There are network interruptions but they usually get solved through mutual interests in that being solved.

I have however see frequent data loss from software issues, and in the absolute vast majority of cases it was human error.

Software High Availability is a contradiction because it is adding the element of human reliance to a system, and my experience was that the software was never finished, always being updated and frequently failing.

Hardware resilience and redundancy is the only method of data security that is almost immune to interference.

In my experience "Customers" have no idea or interest in risk assessment, and they just want things to work - it is "solutions" sales people that try to sell them solutions to risks they didn't know they had to have in the first place for the sake of securing support retainers.

I'm sure you know what you want - but I would never invest in what you suggest purely because you are trying to sell it.

To me the best solution is one that does not need the person selling it, and that is where actually the oldest solutions have stood the test of time and new solutions are creating the problems they want to sell the solutions for because they cannot scare their customers into support retainers if they were given solutions that just worked because they don't need to keep changing.

MooCloud_Matt

@marcusquinn

Obviously, it's true what you say, it's just base on Hardware Defines Stuff.

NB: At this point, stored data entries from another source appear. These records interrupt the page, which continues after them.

-- ==== Sys2Proof/Tests/Slice0.lean ====
section
/-! SUPPORT. Tests/Slice0.lean: small tests of the checks, the decoder, each instruction's step and the tokenizer, their
expected values taken from the examples and vectors of spec/ named in each comment; and one witness for the hypotheses of
each statement of Certificates/Slice0/Obligations.lean. -/

namespace Sys2Proof.Tests

open Sys2Proof Sys2Proof.Machine

/-! ## Helpers -/

/-- The next state of an outcome. -/
def after : Host.Outcome State Fault Refusal → Option State
  | .next s => some s
  | .fault _ => none
  | .refused _ => none

/-- The ASCII bytes of a text. -/
def ascii (text : String) : List Byte :=
  text.toList.map fun c => BitVec.ofNat 8 c.toNat

/-- A core in EXECUTE at pc, with `bytes` standing there and the program ending after them. -/
def running (c : Config) (pc : Nat) (bytes : List Byte) : State :=
  State.placeCode { State.resetWith c [] with pc := pc } bytes

/-- A core in TOKENIZE with `n` bytes stored and `k` bytes of the current token read, the last even one `first`. -/
def scanning (c : Config) (n k : Nat) (first acc : Byte) (later : List HostTransfer) : State :=
  { State.resetWith c later with
    prog := Memory.writeBytes [] 0 (List.replicate n 0), progLen := n, tkLen := k, tkFirst := first, tkAcc := acc }

/-- The defaults of R11 with a program store of 64 bytes. -/
def small : Config := Config.defaults 64

/-- `small` with nine-bit cells, as S8, S9 and S14 of spec/95_test_vectors.md have them. -/
def nine (policy : AddOverflow) (ext : ImmExt) : Config :=
  { small with regW := 9, addOverflow := policy, immExt := ext }

/-! ## The checks of WellFormed.lean

Instr.wellFormed refuses no term of Instr: every operand byte is admitted in every position (R34, R122), and the
constructors fix how many there are. -/

/-- R12: REG_W is at least 9. -/
theorem test_wellFormed_refuses_eight_bit_cells : ({ small with regW := 8 } : Config).wellFormed = false := by decide

/-- R11: PROG_MAX is at least 1. -/
theorem test_wellFormed_refuses_empty_store : (Config.defaults 0).wellFormed = false := by decide

/-- R17: DELIMITERS is a set. -/
theorem test_wellFormed_refuses_repeated_delimiter :
    ({ small with delimiters := [0x20, 0x0A, 0x20] } : Config).wellFormed = false := by decide

/-- R11, R12: the least admitted values. -/
theorem test_wellFormed_accepts_least_values : ({ Config.defaults 1 with regW := 9 } : Config).wellFormed = true := by decide

/-- R100, W7: 15 bytes and 17 bytes are no token, and a token holds no delimiter. -/
theorem test_tokenWellFormed_refuses :
    tokenWellFormed small (ascii "abababababababa") = false ∧ tokenWellFormed small (ascii "ababababababababa") = false ∧
      tokenWellFormed small (ascii "abababab abababa") = false := by decide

We use a lot of software define storage SDS, or software defines networking, and with that, we can easily without many efforts push SoftHA to everybody.

Not for the customer, but for us especially.
If we maintain an HDD or just OS patch/update (we use LivePatch from January, so no need reboot now) take time and sometimes customer need to use their app on that time.

Some customers just want high SLA, just because the wrong maintenance or failure will make them lose a lot of money, and this is not seen as annual SLA, but maybe monthly, having just 5 min of downtime is really hard to offer without some kind of HA.

It's completely true that good hardware can reduce a lot of inconveniences, and in most cases, it will protect the customer really well. But now that we have SDS and is easy to manage and really robust, we can move to that and countless on hardware.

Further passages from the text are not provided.